# WHAT THE TASK ASKS
What is the number of lines in these entries that contain "last"? State it alone.

====== MATERIAL PROVIDED ======

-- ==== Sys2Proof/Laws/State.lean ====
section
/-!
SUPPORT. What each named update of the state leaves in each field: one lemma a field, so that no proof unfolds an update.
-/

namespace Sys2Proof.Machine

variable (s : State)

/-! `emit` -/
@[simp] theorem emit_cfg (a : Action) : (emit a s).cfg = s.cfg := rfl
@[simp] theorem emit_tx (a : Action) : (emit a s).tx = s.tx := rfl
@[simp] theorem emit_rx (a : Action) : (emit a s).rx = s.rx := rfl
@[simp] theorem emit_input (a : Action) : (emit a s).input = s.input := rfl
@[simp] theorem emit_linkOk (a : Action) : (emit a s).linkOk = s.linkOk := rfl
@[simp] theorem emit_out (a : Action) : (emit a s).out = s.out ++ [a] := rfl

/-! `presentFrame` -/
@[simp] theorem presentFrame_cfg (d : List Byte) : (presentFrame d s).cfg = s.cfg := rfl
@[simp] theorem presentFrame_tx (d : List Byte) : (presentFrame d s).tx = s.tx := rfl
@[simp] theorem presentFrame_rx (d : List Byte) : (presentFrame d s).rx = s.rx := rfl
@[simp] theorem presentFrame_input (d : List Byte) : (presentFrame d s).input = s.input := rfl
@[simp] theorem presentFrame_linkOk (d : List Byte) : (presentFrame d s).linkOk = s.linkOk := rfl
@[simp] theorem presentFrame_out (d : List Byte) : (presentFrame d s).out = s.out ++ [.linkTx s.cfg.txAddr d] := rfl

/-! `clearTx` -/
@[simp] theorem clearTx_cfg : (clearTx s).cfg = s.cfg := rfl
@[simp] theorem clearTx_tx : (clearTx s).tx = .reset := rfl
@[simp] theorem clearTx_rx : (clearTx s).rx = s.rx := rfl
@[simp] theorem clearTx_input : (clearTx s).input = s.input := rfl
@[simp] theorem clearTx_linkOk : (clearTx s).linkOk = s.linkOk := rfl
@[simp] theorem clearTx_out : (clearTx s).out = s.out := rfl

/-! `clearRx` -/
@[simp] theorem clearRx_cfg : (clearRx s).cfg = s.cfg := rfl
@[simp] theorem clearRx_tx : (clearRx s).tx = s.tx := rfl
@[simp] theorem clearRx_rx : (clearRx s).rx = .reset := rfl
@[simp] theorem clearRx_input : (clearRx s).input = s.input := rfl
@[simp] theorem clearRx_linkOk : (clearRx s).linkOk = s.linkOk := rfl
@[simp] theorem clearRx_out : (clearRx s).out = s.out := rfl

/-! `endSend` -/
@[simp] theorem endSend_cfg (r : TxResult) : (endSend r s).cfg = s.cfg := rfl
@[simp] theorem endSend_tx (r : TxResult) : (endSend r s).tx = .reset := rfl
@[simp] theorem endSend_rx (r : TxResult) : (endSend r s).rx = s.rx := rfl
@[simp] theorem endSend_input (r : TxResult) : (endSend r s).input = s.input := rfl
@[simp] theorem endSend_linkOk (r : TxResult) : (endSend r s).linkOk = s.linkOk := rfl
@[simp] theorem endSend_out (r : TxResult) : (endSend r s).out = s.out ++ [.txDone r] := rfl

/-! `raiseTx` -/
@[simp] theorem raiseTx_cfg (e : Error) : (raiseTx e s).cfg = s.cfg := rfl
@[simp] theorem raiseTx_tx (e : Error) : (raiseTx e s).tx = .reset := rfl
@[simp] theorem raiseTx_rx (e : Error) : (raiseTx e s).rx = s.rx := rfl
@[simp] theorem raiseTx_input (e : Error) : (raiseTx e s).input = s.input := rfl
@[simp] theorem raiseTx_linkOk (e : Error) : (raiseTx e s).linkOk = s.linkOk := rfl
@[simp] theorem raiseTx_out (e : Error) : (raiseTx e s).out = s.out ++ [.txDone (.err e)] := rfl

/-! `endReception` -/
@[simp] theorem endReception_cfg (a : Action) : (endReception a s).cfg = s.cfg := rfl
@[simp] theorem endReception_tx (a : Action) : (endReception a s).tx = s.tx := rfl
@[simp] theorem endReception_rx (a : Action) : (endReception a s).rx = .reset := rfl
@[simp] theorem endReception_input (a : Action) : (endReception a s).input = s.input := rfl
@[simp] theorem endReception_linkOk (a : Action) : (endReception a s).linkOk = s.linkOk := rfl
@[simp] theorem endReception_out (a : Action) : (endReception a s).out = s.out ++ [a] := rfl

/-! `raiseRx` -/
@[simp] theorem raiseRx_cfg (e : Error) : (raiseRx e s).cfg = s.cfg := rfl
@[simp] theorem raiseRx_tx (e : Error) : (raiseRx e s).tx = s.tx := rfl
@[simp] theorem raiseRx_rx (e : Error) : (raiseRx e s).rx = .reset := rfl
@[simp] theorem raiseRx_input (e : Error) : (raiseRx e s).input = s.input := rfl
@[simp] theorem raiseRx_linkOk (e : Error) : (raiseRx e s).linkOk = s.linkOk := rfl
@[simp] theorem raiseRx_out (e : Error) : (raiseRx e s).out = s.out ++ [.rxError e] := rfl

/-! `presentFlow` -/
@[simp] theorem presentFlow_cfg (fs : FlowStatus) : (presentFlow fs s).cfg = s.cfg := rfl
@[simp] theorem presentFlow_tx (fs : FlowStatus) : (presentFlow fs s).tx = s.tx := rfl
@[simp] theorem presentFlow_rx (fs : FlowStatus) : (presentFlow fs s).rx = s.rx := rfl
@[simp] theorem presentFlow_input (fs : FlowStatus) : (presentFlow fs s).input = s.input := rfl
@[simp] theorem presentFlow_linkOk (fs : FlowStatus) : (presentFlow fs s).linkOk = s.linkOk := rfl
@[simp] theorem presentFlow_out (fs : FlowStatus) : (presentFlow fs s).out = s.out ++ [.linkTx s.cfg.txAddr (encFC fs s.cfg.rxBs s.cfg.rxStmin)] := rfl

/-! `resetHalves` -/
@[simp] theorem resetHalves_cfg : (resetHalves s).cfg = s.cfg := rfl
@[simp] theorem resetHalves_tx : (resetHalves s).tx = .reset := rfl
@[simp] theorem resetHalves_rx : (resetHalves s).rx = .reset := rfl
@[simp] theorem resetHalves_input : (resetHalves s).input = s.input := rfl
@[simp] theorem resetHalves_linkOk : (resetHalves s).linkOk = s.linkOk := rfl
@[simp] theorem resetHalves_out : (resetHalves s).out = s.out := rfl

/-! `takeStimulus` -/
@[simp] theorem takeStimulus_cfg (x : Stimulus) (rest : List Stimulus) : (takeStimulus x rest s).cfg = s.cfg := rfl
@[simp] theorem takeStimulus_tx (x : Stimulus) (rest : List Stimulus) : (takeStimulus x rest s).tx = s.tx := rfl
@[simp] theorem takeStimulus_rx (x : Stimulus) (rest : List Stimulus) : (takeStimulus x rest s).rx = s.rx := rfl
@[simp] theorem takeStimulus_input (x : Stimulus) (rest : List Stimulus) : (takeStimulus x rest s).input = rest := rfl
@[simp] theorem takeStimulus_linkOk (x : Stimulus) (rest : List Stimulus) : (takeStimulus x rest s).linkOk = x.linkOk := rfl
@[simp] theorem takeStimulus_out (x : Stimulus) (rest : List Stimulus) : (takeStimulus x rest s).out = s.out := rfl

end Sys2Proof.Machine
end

======
====== MATERIAL PROVIDED ======

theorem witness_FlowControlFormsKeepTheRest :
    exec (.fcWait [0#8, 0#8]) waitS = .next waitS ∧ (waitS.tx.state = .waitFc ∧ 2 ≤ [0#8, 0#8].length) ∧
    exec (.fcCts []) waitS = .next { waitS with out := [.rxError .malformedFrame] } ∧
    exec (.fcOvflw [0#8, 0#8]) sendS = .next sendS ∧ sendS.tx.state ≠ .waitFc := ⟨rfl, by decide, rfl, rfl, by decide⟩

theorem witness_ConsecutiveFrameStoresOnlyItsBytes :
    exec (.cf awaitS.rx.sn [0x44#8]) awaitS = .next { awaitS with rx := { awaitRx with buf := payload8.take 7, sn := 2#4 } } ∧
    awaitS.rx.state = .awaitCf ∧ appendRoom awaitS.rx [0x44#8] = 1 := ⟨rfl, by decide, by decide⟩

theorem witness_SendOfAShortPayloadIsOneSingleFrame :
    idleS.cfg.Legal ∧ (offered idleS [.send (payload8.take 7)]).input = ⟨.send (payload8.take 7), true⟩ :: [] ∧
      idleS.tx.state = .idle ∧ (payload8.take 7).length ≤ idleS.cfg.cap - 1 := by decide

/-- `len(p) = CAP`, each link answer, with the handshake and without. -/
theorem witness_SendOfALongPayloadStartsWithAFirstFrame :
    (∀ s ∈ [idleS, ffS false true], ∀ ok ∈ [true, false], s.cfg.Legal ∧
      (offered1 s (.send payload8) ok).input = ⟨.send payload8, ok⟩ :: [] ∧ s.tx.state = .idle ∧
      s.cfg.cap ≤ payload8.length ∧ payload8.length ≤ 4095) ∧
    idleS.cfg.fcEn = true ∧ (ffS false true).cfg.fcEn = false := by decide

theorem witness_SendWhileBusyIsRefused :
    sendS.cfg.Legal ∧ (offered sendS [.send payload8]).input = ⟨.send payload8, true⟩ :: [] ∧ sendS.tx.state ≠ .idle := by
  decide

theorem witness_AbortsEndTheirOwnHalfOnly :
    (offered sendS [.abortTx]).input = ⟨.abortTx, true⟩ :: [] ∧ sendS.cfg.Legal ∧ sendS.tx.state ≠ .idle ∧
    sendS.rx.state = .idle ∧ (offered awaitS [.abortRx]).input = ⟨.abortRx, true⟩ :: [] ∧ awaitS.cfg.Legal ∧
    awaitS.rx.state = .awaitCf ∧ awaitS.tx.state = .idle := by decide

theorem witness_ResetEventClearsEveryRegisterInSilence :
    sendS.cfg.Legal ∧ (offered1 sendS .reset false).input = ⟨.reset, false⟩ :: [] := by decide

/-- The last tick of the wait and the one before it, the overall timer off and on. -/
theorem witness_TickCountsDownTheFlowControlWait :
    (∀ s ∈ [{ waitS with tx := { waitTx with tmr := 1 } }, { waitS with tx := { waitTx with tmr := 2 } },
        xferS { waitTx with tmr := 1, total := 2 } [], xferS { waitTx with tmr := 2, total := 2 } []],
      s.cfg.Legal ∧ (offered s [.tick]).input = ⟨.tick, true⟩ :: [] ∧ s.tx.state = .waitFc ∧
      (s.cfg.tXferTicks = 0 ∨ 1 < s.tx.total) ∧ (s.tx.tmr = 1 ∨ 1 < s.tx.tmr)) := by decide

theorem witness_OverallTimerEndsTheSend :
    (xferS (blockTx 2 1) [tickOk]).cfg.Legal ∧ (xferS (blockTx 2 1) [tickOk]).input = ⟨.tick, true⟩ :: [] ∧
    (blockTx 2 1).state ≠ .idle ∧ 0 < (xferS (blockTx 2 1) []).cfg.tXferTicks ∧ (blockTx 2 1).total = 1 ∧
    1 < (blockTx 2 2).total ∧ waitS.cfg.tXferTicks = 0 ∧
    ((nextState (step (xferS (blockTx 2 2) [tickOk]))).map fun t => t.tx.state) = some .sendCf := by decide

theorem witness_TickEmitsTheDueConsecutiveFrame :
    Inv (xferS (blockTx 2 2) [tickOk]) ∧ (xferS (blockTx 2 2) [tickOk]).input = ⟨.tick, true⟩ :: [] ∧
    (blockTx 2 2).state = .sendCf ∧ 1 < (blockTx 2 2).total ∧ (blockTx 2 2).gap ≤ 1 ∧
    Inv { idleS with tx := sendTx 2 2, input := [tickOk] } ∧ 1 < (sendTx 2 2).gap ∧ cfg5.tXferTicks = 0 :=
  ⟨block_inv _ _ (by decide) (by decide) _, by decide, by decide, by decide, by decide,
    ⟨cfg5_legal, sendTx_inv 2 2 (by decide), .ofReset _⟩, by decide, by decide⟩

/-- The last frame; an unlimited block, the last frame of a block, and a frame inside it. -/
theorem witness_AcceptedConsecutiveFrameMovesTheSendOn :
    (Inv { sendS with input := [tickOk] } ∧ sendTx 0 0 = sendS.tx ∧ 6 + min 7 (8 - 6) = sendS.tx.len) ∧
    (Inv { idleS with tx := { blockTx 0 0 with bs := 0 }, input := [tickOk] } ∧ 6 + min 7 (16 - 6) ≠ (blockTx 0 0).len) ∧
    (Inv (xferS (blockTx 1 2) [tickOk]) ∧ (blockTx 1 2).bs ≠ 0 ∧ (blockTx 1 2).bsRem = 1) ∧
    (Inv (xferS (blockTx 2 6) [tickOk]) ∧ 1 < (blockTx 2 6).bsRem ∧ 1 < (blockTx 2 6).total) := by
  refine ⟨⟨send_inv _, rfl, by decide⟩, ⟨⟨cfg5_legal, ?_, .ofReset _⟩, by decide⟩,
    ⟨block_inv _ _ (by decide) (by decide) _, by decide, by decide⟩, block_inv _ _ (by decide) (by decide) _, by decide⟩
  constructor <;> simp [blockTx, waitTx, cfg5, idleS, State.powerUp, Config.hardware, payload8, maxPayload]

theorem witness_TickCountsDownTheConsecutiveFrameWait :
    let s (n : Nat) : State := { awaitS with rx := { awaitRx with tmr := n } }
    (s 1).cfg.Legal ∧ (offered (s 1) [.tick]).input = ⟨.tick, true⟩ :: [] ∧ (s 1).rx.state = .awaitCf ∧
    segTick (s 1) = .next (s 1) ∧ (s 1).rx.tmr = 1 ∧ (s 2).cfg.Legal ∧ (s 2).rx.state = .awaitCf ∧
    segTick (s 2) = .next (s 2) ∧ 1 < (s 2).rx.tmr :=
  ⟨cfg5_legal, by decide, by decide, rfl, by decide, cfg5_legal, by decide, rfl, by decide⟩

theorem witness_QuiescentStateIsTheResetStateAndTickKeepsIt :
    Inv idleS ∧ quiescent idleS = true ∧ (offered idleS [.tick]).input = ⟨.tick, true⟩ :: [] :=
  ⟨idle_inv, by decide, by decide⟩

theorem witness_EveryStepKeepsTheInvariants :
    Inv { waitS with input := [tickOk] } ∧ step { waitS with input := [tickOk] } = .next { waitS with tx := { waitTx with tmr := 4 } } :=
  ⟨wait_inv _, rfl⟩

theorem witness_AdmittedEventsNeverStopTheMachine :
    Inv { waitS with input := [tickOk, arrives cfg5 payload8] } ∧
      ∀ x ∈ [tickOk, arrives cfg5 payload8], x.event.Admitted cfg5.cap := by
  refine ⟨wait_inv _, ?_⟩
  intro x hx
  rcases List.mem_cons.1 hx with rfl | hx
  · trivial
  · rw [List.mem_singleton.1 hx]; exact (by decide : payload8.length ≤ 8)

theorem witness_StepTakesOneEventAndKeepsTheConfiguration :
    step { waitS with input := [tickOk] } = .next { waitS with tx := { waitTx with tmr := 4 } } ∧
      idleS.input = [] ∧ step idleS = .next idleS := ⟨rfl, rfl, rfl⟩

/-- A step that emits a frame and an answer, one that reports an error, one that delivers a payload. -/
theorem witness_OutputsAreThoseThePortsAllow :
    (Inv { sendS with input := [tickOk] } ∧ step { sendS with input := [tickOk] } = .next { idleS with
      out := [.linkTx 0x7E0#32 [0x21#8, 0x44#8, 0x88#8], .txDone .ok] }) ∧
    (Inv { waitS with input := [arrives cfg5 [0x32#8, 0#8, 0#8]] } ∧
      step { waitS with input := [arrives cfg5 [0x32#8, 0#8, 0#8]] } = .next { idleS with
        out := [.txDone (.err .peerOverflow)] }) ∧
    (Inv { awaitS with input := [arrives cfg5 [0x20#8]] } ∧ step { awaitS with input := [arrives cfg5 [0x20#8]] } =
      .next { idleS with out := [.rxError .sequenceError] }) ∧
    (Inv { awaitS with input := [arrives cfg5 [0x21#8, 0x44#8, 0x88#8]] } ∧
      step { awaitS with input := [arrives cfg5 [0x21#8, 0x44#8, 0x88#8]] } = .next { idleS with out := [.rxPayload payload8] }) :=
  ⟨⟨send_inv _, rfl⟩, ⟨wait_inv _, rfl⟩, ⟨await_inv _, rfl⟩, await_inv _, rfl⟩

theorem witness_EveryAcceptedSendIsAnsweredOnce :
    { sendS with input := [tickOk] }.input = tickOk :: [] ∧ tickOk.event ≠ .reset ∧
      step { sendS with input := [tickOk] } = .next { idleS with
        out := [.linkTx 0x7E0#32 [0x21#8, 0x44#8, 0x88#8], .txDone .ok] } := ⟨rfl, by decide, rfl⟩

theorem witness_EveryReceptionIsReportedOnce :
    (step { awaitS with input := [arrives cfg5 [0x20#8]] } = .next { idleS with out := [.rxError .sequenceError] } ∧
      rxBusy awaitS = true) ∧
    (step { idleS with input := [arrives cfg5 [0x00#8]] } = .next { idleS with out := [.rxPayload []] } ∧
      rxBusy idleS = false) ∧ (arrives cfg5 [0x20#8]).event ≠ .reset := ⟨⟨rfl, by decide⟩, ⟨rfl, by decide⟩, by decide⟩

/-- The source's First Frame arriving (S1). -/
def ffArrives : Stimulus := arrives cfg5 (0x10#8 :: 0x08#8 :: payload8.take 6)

======

# ANSWER TO THIS EXERCISE
2